Term 2 – Soft Matter, Drug Materials, Large Facilities, and Research Practice
The second term, hosted by the Polytechnic University of Catalonia, deepens and diversifies the students’ expertise. It brings together molecular and soft condensed matter physics, drug materials science, large-scale characterization facilities, stochastic methods, and applied research experience.
The course on Molecular and Soft Condensed Matter introduces the physics and chemistry of disordered and dynamic systems such as liquids, glasses, polymers, liquid crystals, gels, surfactant systems, and biomembranes. Students study entropy, free energy, phase transitions, crystallization, glass transition, viscoelasticity, molecular dynamics, self-assembly, polymer networks, hydrogels, organogels, emulsions, and controlled drug release. This course highlights the importance of soft matter systems in pharmaceutical formulation, biological structure formation, and drug delivery applications.
In Materials Science of Drugs, students focus on crystallography, polymorphism, phase equilibrium, phase transitions, binary systems, thermodynamic potentials, phase diagrams, metastability, instability, solubility, miscibility, nucleation, and spinodal decomposition. These topics are essential for understanding the solid-state behaviour of drug molecules and their relevance to formulation stability and performance.

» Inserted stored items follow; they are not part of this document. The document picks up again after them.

/-- CLC, STC, CMC, CLD, STD, CLI, STI write one flag and advance IP by 1 (R314 to R320). NOP and WAIT advance IP by 1, ESC
by its length, HLT also sets the halted bit; nothing else changes (R321 to R324). -/
def Obligations.FlagControlAndNopResult : Prop :=
  ∀ (op ign : BitVec 3) (e : RM16) (s : State),
    exec .clc s = .next ((s.setFlags { s.flags with cf := false }).setIp (s.ip + 1)) ∧
    exec .stc s = .next ((s.setFlags { s.flags with cf := true }).setIp (s.ip + 1)) ∧
    exec .cmc s = .next ((s.setFlags { s.flags with cf := !s.flags.cf }).setIp (s.ip + 1)) ∧
    exec .cld s = .next ((s.setFlags { s.flags with df := false }).setIp (s.ip + 1)) ∧
    exec .std s = .next ((s.setFlags { s.flags with df := true }).setIp (s.ip + 1)) ∧
    exec .cli s = .next ((s.setFlags { s.flags with ifl := false }).setIp (s.ip + 1)) ∧
    exec .sti s = .next ((s.setFlags { s.flags with ifl := true }).setIp (s.ip + 1)) ∧
    exec .nop s = .next (s.setIp (s.ip + 1)) ∧ exec .wait s = .next (s.setIp (s.ip + 1)) ∧
    exec (.esc op ign e) s = .next (s.setIp (s.ip + BitVec.ofNat 16 (2 + e.dispLen))) ∧
    exec .hlt s = .next ((s.setHalted true).setIp (s.ip + 1))

/-- IN from a port no device claims reads 0xFF or 0xFFFF, OUT to one is ignored (R330 to R333, 60_exceptions.md R395).
That every port outside the timer's four is claimed by no device is the model's choice (log 24), and so is which four a
base above 0xFFFC has (log 31). -/
def Obligations.UnclaimedPortsAreBenign : Prop :=
  ∀ (p : Byte) (w : Width) (s : State),
    (s.unclaimed (BitVec.ofNat 16 p.toNat) →
      (∃ t, exec (.inImm w p) s = .next t ∧ Received s t w 0xFFFF 2) ∧
      (∃ t, exec (.outImm w p) s = .next t ∧ Only s t [] [] [] [] ∧ t.ip = s.ip + 2)) ∧
    (s.unclaimed (s.reg16 .dx) →
      (∃ t, exec (.inDx w) s = .next t ∧ Received s t w 0xFFFF 1) ∧
      (∃ t, exec (.outDx w) s = .next t ∧ Only s t [] [] [] [] ∧ t.ip = s.ip + 1))

/-! ### Interval timer and clock (60_exceptions.md) -/

/-- A byte read of a count port with a valid latched count, immediate or DX. The read/load mode selects a byte of it: the
low one, the high one, or in mode "LSB then MSB" the low one first and the high one second (R402); what arrives in AL is the
free value of this read that stands for the selected byte, because "a model treats every count read from the interval timer
as an unspecified 8-bit value per byte" (R406, U12): nothing is known of it, and the statement holds for every value. Of the
channel only two fields change: the latch is released once the configured bytes are read, and in mode "LSB then MSB" the
read sequence moves on, true after the first byte and false after the second; the latched count itself is kept. Nothing
outside the channel, AL and IP changes. The ports of a base above 0xFFFC are the model's choice (log 31). -/
def Obligations.LatchedCountIsRead : Prop :=
  ∀ (s : State) (p : Byte) (k : Nat) (c : Channel), (k, c) ∈ [(0, Channel.ch0), (1, .ch1), (2, .ch2)] →
    let ch := s.pit.channel c
    ch.latchValid = true → ch.rl ≠ .latch →
    ∀ i len, (i = .inImm .byte p ∧ len = 2 ∧ s.timerPort (BitVec.ofNat 16 p.toNat) k) ∨
        (i = .inDx .byte ∧ len = 1 ∧ s.timerPort (s.reg16 .dx) k) →
      let second := ch.rl = .lsbMsb ∧ ch.readSeq = true
      let selected := if ch.rl = .msb ∨ second then ch.latched.toNat / 256 else ch.latched.toNat % 256
      ∃ t, exec i s = .next t ∧
        Wrote (s.setChannel c
            { ch with
              latchValid := decide (ch.rl = .lsbMsb ∧ ch.readSeq = false)
              readSeq := if ch.rl = .lsbMsb then !ch.readSeq else ch.readSeq })
          t (.reg8 .al) (Config.countByte s.draws (BitVec.ofNat 8 selected)).toNat [] len

/-- IN from a count port of the timer, at either width, immediate or DX, completes, whether a count is latched or not. It
writes the accumulator (AL alone at byte width), IP and its channel; every value read from a count port is unspecified
(60_exceptions.md R402, R406). Of the channel it moves the read sequence in mode "LSB then MSB" and releases a latched count
once the configured bytes are read (R402, R403); the other channels, the clock and its timers, the latches and the rest of
the machine stay, and the host's clock is read only for a live count of a channel that runs (R406). OUT to any port of the
timer completes, at either width, and changes nothing of the program's view but IP; a word write is the write of its low
byte (R401, R403). The model's choices: the word read of a count port, with the effect of one byte read (log 19), a control
word that names channel 3 (log 20), a count port in read/load mode "latch", which a read leaves as it was (log 21), the
ports of a base above 0xFFFC (log 31). -/
def Obligations.TimerPortAccessCompletes : Prop :=
  ∀ (s : State) (p : Byte) (w : Width) (k : Nat),
    (∀ c, (k, c) ∈ [(0, Channel.ch0), (1, .ch1), (2, .ch2)] →
      let ch := s.pit.channel c
      ∀ i len, (i = .inImm w p ∧ len = 2 ∧ s.timerPort (BitVec.ofNat 16 p.toNat) k) ∨
          (i = .inDx w ∧ len = 1 ∧ s.timerPort (s.reg16 .dx) k) →
        ∃ t, exec i s = .next t ∧ (w = .byte → t.reg8 .ah = s.reg8 .ah) ∧
          (∀ r, r ≠ .ax → t.reg16 r = s.reg16 r) ∧ (∀ r, t.sreg r = s.sreg r) ∧ t.flags = s.flags ∧
          (∀ a, t.memRead8 a = s.memRead8 a) ∧ t.halted = s.halted ∧ t.clock = s.clock ∧
          t.ip = s.ip + BitVec.ofNat 16 len ∧
          t.cfg = s.cfg ∧ t.ovr = s.ovr ∧ t.rep = s.rep ∧ t.lastDecode = s.lastDecode ∧ t.video = s.video ∧
          s.wallNS ≤ t.wallNS ∧ (ch.latchValid = true ∨ ch.running = false → t.wallNS = s.wallNS) ∧
          (∀ x, x ≠ c → t.pit.channel x = s.pit.channel x) ∧
          t.pit.channel c =
            { ch with
              readSeq := if ch.rl = .lsbMsb then !ch.readSeq else ch.readSeq
              latchValid := ch.latchValid && decide (ch.rl = .latch ∨ (ch.rl = .lsbMsb ∧ ch.readSeq = false)) }) ∧
    (k < 4 →
      (s.timerPort (BitVec.ofNat 16 p.toNat) k → ∃ t, exec (.outImm w p) s = .next t ∧
        SameProgramState (s.setIp (s.ip + 2)) t ∧ exec (.outImm .byte p) s = .next t) ∧
      (s.timerPort (s.reg16 .dx) k → ∃ t, exec (.outDx w) s = .next t ∧
        SameProgramState (s.setIp (s.ip + 1)) t ∧ exec (.outDx .byte) s = .next t))

/-- A control word, AX written to the control port at either width (a word write counts as its low byte), immediate or
DX. With read/load bits other than 0 it programs its channel: mode, BCD, sequences, running, and the output level that the
configured mode table gives; its pending timer is removed, other timers stay, and the host's clock is not read. With
read/load bits 0 it is the latch command: the count is latched, the stored one, with no reading of the host's clock, when the
channel does not run, else one computed from the reading that is then the host's time, as R406 says (a binary count stated);
neither the channel's other fields nor the virtual clock change (R401). Other channels, and the program's view but IP, never
change. The model's choices in it: the table is a parameter (R404; log 18 for the values of State.reset), the channel's
timer is found by its callback (log 22), programming calls no output-change callback though it may change the level, so
`outputNotices` stays (log 23), `phase` is the model's own field (log 30), the control port of a base above 0xFFFC wraps
(log 31). -/
def Obligations.ControlWordProgramsChannel : Prop :=
  ∀ (s : State) (p : Byte) (w : Width) (k : Nat) (c : Channel), (k, c) ∈ [(0, Channel.ch0), (1, .ch1), (2, .ch2)] →
    let v := (s.reg8 .al).toNat
    let ch := s.pit.channel c
    let n : Nat := if ch.reload.toNat = 0 then 65536 else ch.reload.toNat
    v / 64 = k →
    ∀ i len, (i = .outImm w p ∧ len = 2 ∧ s.timerPort (BitVec.ofNat 16 p.toNat) 3) ∨
        (i = .outDx w ∧ len = 1 ∧ s.timerPort (s.reg16 .dx) 3) →
      ∃ t, exec i s = .next t ∧ SameProgramState (s.setIp (s.ip + BitVec.ofNat 16 len)) t ∧
        (∀ x, x ≠ c → t.pit.channel x = s.pit.channel x) ∧
        (v / 16 % 4 ≠ 0 →
          t.pit.channel c =
            { ch with
              rl := if v / 16 % 4 = 1 then ReadLoad.lsb else if v / 16 % 4 = 2 then .msb else .lsbMsb
              mode := match v / 2 % 8 with
                | 0 => PitMode.terminalCount | 1 => .oneShot | 2 => .rateGenerator | 3 => .squareWave
                | 4 => .softwareStrobe | 5 => .hardwareStrobe | 6 => .rateGenerator | _ => .squareWave
              bcd := decide (v % 2 = 1)
              writeSeq := false
              readSeq := false
              running := false
              output := (match v / 2 % 8 with
                | 0 => s.cfg.pitTable.mode0 | 1 => s.cfg.pitTable.mode1 | 2 => s.cfg.pitTable.mode2
                | 3 => s.cfg.pitTable.mode3 | 4 => s.cfg.pitTable.mode4 | 5 => s.cfg.pitTable.mode5
                | 6 => s.cfg.pitTable.mode2 | _ => s.cfg.pitTable.mode3).initialOutput
              phase := .unloaded } ∧
          (∀ tm ∈ t.clock.timers, tm.callback ≠ .pit c) ∧
          (∀ tm, tm.callback ≠ .pit c → (tm ∈ t.clock.timers ↔ tm ∈ s.clock.timers)) ∧ t.wallNS = s.wallNS) ∧
        (v / 16 % 4 = 0 → t.clock = s.clock ∧
          ∃ count, t.pit.channel c = { ch with latched := count, latchValid := true } ∧
            (ch.running = false → count = ch.counter ∧ t.wallNS = s.wallNS) ∧
            (ch.running = true → s.wallNS ≤ t.wallNS ∧
              (ch.bcd = false → (count.toNat : Int) =
                ((n : Int) - ((t.wallNS - ch.lastSet) / s.cfg.pitPeriodNS).floor % n) % 65536)))
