-- ==== Sys2Proof/Laws/Memory.lean ====
section
/-! SUPPORT. The laws of memory: a write keeps the canonical form, a read after a write gives the value written at the
address written and the old value everywhere else; the same for the access primitives of 20_memory.md R66. -/

namespace Sys2Proof.Machine

/-! ### The cell list -/

theorem Memory.read_eq_unlisted {m : Memory} {n k : Nat} (h : Memory.risingFrom n m = true) (hk : k < n) :
    m.read k = unlistedByte := by
  cases m with
  | nil => rfl
  | cons c m =>
    obtain ⟨a, b⟩ := c
    simp only [Memory.risingFrom, Bool.and_eq_true, decide_eq_true_eq] at h
    simp only [Memory.read]
    rw [if_pos (by omega)]

theorem Memory.risingFrom_mono {m : Memory} {n n' : Nat} (h : Memory.risingFrom n m = true) (hn : n' ≤ n) :
    Memory.risingFrom n' m = true := by
  cases m with
  | nil => rfl
  | cons c m =>
    obtain ⟨a, b⟩ := c
    simp only [Memory.risingFrom, Bool.and_eq_true, decide_eq_true_eq] at h ⊢
    exact ⟨⟨by omega, h.1.2⟩, h.2⟩

theorem Memory.risingFrom_write {m : Memory} {n k : Nat} (v : Byte) (h : Memory.risingFrom n m = true) (hk : n ≤ k) :
    Memory.risingFrom n (m.write k v) = true := by
  induction m generalizing n with
  | nil =>
    simp only [Memory.write]
    split
    · rfl
    · simp [Memory.risingFrom, *]
  | cons c m ih =>
    obtain ⟨a, b⟩ := c
    simp only [Memory.risingFrom, Bool.and_eq_true, decide_eq_true_eq] at h
    simp only [Memory.write]
    split
    · split
      · simp [Memory.risingFrom, h]
      · simp only [Memory.risingFrom, Bool.and_eq_true, decide_eq_true_eq]
        exact ⟨⟨hk, by simpa⟩, ⟨by omega, h.1.2⟩, h.2⟩
    · split
      · split
        · exact Memory.risingFrom_mono h.2 (by omega)
        · subst k
          simp only [Memory.risingFrom, Bool.and_eq_true, decide_eq_true_eq]
          exact ⟨⟨hk, by simpa⟩, h.2⟩
      · simp only [Memory.risingFrom, Bool.and_eq_true, decide_eq_true_eq]
        exact ⟨h.1, ih h.2 (by omega)⟩

/-- A write keeps the canonical form. -/
theorem Memory.wf_write {m : Memory} (k : Nat) (v : Byte) (h : m.wf = true) : (m.write k v).wf = true :=
  Memory.risingFrom_write v h (Nat.zero_le k)

/-- A write below the bound keeps every listed address below it. -/
theorem Memory.below_write {m : Memory} {n k : Nat} (v : Byte) (h : Memory.below n m = true) (hk : k < n) :
    Memory.below n (m.write k v) = true := by
  induction m with
  | nil =>
    simp only [Memory.write]
    split <;> simp [Memory.below, hk]
  | cons c m ih =>
    obtain ⟨a, b⟩ := c
    simp only [Memory.below, List.all_cons, Bool.and_eq_true, decide_eq_true_eq] at h
    have ih' := ih h.2
    simp only [Memory.below] at ih'
    simp only [Memory.write]
    split
    · split <;> simp [Memory.below, h.1, h.2, hk]
    · split
      · split
        · exact h.2
        · simp [Memory.below, h.2, hk]
      · simp only [Memory.below, List.all_cons, Bool.and_eq_true, decide_eq_true_eq]
        exact ⟨h.1, ih'⟩

theorem Memory.read_write_from {m : Memory} {n k : Nat} (v : Byte) (j : Nat) (h : Memory.risingFrom n m = true)
    (hk : n ≤ k) : (m.write k v).read j = if j = k then v else m.read j := by
  induction m generalizing n with
  | nil =>
    simp only [Memory.write]
    split <;> rename_i hv
    · subst hv; simp [Memory.read]
    · simp only [Memory.read]
      split
      · rw [if_neg (by omega)]
      · rfl
  | cons c m ih =>
    obtain ⟨a, b⟩ := c
    simp only [Memory.risingFrom, Bool.and_eq_true, decide_eq_true_eq] at h
    simp only [Memory.write]
    split
    · split <;> rename_i hv
      · subst hv
        split
        · subst j; simp only [Memory.read]; rw [if_pos (by omega)]
        · rfl
      · rw [Memory.read]
        split
        · rw [if_neg (by omega)]; simp only [Memory.read]; rw [if_pos (by omega)]
        · rfl
    · split <;> rename_i hka
      · subst hka
        split <;> rename_i hv
        · subst hv
          split <;> rename_i hj
          · subst hj; exact Memory.read_eq_unlisted h.2 (by omega)
          · simp only [Memory.read]
            split
            · exact Memory.read_eq_unlisted h.2 (by omega)
            · rfl
        · simp only [Memory.read]
          split
          · rw [if_neg (by omega)]
          · split <;> rfl
      · simp only [Memory.read]
        split
        · rw [if_neg (by omega)]
        · split
          · rw [if_neg (by omega)]
          · exact ih h.2 (by omega)

/-- Reading after a write, at every address. -/
theorem Memory.read_write {m : Memory} (k : Nat) (v : Byte) (j : Nat) (h : m.wf = true) :
    (m.write k v).read j = if j = k then v else m.read j :=
  Memory.read_write_from v j h (Nat.zero_le k)

/-! ### Words and their bytes -/

theorem toNat_wordOfBytes (lo hi : Byte) : (wordOfBytes lo hi).toNat = hi.toNat * 256 + lo.toNat := by
  have := lo.isLt
  simp only [wordOfBytes, BitVec.toNat_append]
  rw [← Nat.shiftLeft_add_eq_or_of_lt this, Nat.shiftLeft_eq]

theorem toNat_loByte (v : Word) : (loByte v).toNat = v.toNat % 256 := by
  simp [loByte, BitVec.extractLsb'_toNat]

theorem toNat_hiByte (v : Word) : (hiByte v).toNat = v.toNat / 256 := by
  have := v.isLt
  simp only [hiByte, BitVec.extractLsb'_toNat, Nat.shiftRight_eq_div_pow]
  omega

@[simp] theorem loByte_wordOfBytes (lo hi : Byte) : loByte (wordOfBytes lo hi) = lo := by
  apply BitVec.eq_of_toNat_eq; have := lo.isLt; rw [toNat_loByte, toNat_wordOfBytes]; omega

@[simp] theorem hiByte_wordOfBytes (lo hi : Byte) : hiByte (wordOfBytes lo hi) = hi := by
  apply BitVec.eq_of_toNat_eq; have := lo.isLt; rw [toNat_hiByte, toNat_wordOfBytes]; omega

@[simp] theorem wordOfBytes_lo_hi (v : Word) : wordOfBytes (loByte v) (hiByte v) = v := by
  apply BitVec.eq_of_toNat_eq; rw [toNat_wordOfBytes, toNat_loByte, toNat_hiByte]; omega

/-! ### The access primitives: which fields a store leaves alone -/

@[simp] theorem State.memWrite8_regs (s : State) (a v) : (s.memWrite8 a v).regs = s.regs := rfl
@[simp] theorem State.memWrite8_sregs (s : State) (a v) : (s.memWrite8 a v).sregs = s.sregs := rfl
@[simp] theorem State.memWrite8_cfg (s : State) (a v) : (s.memWrite8 a v).cfg = s.cfg := rfl
@[simp] theorem State.memWrite8_ip (s : State) (a v) : (s.memWrite8 a v).ip = s.ip := rfl
@[simp] theorem State.memWrite8_flags (s : State) (a v) : (s.memWrite8 a v).flags = s.flags := rfl
@[simp] theorem State.memWrite8_ovr (s : State) (a v) : (s.memWrite8 a v).ovr = s.ovr := rfl
@[simp] theorem State.memWrite8_rep (s : State) (a v) : (s.memWrite8 a v).rep = s.rep := rfl
@[simp] theorem State.memWrite8_halted (s : State) (a v) : (s.memWrite8 a v).halted = s.halted := rfl
@[simp] theorem State.memWrite8_clock (s : State) (a v) : (s.memWrite8 a v).clock = s.clock := rfl
@[simp] theorem State.memWrite8_pit (s : State) (a v) : (s.memWrite8 a v).pit = s.pit := rfl
@[simp] theorem State.memWrite8_video (s : State) (a v) : (s.memWrite8 a v).video = s.video := rfl
@[simp] theorem State.memWrite8_lastDecode (s : State) (a v) : (s.memWrite8 a v).lastDecode = s.lastDecode := rfl
@[simp] theorem State.memWrite8_wallNS (s : State) (a v) : (s.memWrite8 a v).wallNS = s.wallNS := rfl
@[simp] theorem State.memWrite8_draws (s : State) (a v) : (s.memWrite8 a v).draws = s.draws := rfl
@[simp] theorem State.memWrite8_mem (s : State) (a v) : (s.memWrite8 a v).mem = s.mem.write (s.index a) v := rfl

@[simp] theorem State.memWrite16_regs (s : State) (a v) : (s.memWrite16 a v).regs = s.regs := rfl
@[simp] theorem State.memWrite16_sregs (s : State) (a v) : (s.memWrite16 a v).sregs = s.sregs := rfl
@[simp] theorem State.memWrite16_cfg (s : State) (a v) : (s.memWrite16 a v).cfg = s.cfg := rfl
@[simp] theorem State.memWrite16_ip (s : State) (a v) : (s.memWrite16 a v).ip = s.ip := rfl
@[simp] theorem State.memWrite16_flags (s : State) (a v) : (s.memWrite16 a v).flags = s.flags := rfl
@[simp] theorem State.memWrite16_ovr (s : State) (a v) : (s.memWrite16 a v).ovr = s.ovr := rfl
@[simp] theorem State.memWrite16_rep (s : State) (a v) : (s.memWrite16 a v).rep = s.rep := rfl
@[simp] theorem State.memWrite16_halted (s : State) (a v) : (s.memWrite16 a v).halted = s.halted := rfl
@[simp] theorem State.memWrite16_clock (s : State) (a v) : (s.memWrite16 a v).clock = s.clock := rfl
@[simp] theorem State.memWrite16_pit (s : State) (a v) : (s.memWrite16 a v).pit = s.pit := rfl
@[simp] theorem State.memWrite16_video (s : State) (a v) : (s.memWrite16 a v).video = s.video := rfl
@[simp] theorem State.memWrite16_lastDecode (s : State) (a v) : (s.memWrite16 a v).lastDecode = s.lastDecode := rfl
@[simp] theorem State.memWrite16_wallNS (s : State) (a v) : (s.memWrite16 a v).wallNS = s.wallNS := rfl
@[simp] theorem State.memWrite16_draws (s : State) (a v) : (s.memWrite16 a v).draws = s.draws := rfl
theorem State.memWrite16_mem (s : State) (a v) :
    (s.memWrite16 a v).mem = (s.mem.write (s.index a) (loByte v)).write (s.index (a + 1)) (hiByte v) := rfl

@[simp] theorem State.write8_eq (s : State) (seg off v) : s.write8 seg off v = s.memWrite8 (s.seg2abs seg off) v := rfl
@[simp] theorem State.write16_eq (s : State) (seg off v) : s.write16 seg off v = s.memWrite16 (s.seg2abs seg off) v :=
  rfl

/-! ### Reading after a store -/

theorem State.index_lt (s : State) (a : Nat) (h : 0 < s.cfg.memSize) : s.index a < s.cfg.memSize := Nat.mod_lt a h

/-- Two adjacent linear addresses have different array indices. -/
theorem State.index_succ_ne (s : State) (a : Nat) (h : 2 ≤ s.cfg.memSize) : s.index (a + 1) ≠ s.index a := by
  unfold State.index
  intro e
  have := Nat.sub_mod_eq_zero_of_mod_eq e
  simp at this
  omega

theorem State.memRead8_memWrite8 (s : State) (a b : Nat) (v : Byte) (h : s.mem.wf = true) :
    (s.memWrite8 a v).memRead8 b = if s.index b = s.index a then v else s.memRead8 b := by
  simp only [State.memRead8, State.memWrite8, State.setMem_mem]
  exact Memory.read_write _ _ _ h

theorem State.memRead8_memWrite16 (s : State) (a b : Nat) (v : Word) (h : s.mem.wf = true) :
    (s.memWrite16 a v).memRead8 b =
      if s.index b = s.index (a + 1) then hiByte v else if s.index b = s.index a then loByte v else s.memRead8 b := by
  have h1 : (s.memWrite8 a (loByte v)).mem.wf = true := Memory.wf_write _ _ h
  simp only [State.memWrite16]
  rw [State.memRead8_memWrite8 _ _ _ _ h1, State.memRead8_memWrite8 _ _ _ _ h]
  rfl

/-- A word reads back as written. -/
theorem State.memRead16_memWrite16 (s : State) (a : Nat) (v : Word) (h : s.mem.wf = true) (hs : 2 ≤ s.cfg.memSize) :
    (s.memWrite16 a v).memRead16 a = v := by
  unfold State.memRead16
  rw [State.memRead8_memWrite16 _ _ _ _ h, State.memRead8_memWrite16 _ _ _ _ h]
  simp [(State.index_succ_ne s a hs).symm]

theorem State.memWrite8_wf (s : State) (a v) (h : s.mem.wf = true) : (s.memWrite8 a v).mem.wf = true :=
  Memory.wf_write _ _ h

theorem State.memWrite16_wf (s : State) (a v) (h : s.mem.wf = true) : (s.memWrite16 a v).mem.wf = true :=
  Memory.wf_write _ _ (Memory.wf_write _ _ h)

theorem State.memWrite8_below (s : State) (a v) (h : Memory.below s.cfg.memSize s.mem = true)
    (hs : 0 < s.cfg.memSize) : Memory.below s.cfg.memSize (s.memWrite8 a v).mem = true :=
  Memory.below_write _ h (s.index_lt a hs)

theorem State.memWrite16_below (s : State) (a v) (h : Memory.below s.cfg.memSize s.mem = true)
    (hs : 0 < s.cfg.memSize) : Memory.below s.cfg.memSize (s.memWrite16 a v).mem = true :=
  Memory.below_write _ (Memory.below_write _ h (s.index_lt a hs)) (s.index_lt (a + 1) hs)

/-- The memory of reset is in canonical form. -/
theorem resetWith_mem_wf (cfg : Config) : (State.resetWith cfg).mem.wf = true := rfl

end Sys2Proof.Machine
end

A distinctive feature of the second term is the course on Large Facilities: Synchrotron and Neutron Sources. Students learn about particle accelerators, X-ray and neutron sources, scattering, diffraction, beamlines, inelastic neutron scattering, X-ray absorption fine structure, synchrotron imaging, and data analysis. This course gives students insight into the powerful research infrastructures used to investigate the structure and dynamics of pharmaceutical and soft matter systems at advanced levels.
The computational component continues with Stochastic Methods for Optimization and Simulation, where students learn Monte Carlo integration, variance reduction, Metropolis sampling, simulated annealing, genetic algorithms, optimal control, Brownian dynamics, Langevin and Fokker–Planck approaches, and quantum Monte Carlo methods. These tools are essential for tackling complex physical, chemical, and pharmaceutical systems where deterministic methods may be insufficient.
The second term also includes a BIOPHAM Short Internship, giving students the opportunity to participate in a research or industrial project in a university, research institute, large facility, or private company. This internship allows students to apply their knowledge in a professional environment, develop autonomy, and experience the research and development settings targeted by the Erasmus Mundus programme.
Students also choose optional courses from a set that includes Complexity in Biological Systems, Biophysical and Materials Science Characterization, and Machine Learning with Neural Networks. These options allow students to tailor their profile toward biophysics, experimental characterization, or advanced artificial intelligence methods. Topics include biological networks, biosignal analysis, self-organization, electrolyte and non-electrolyte solutions, microscopy, spectroscopy, chromatography, nanoparticle characterization, neural networks, convolutional networks, recurrent networks, support vector machines, Boltzmann machines, and deep learning.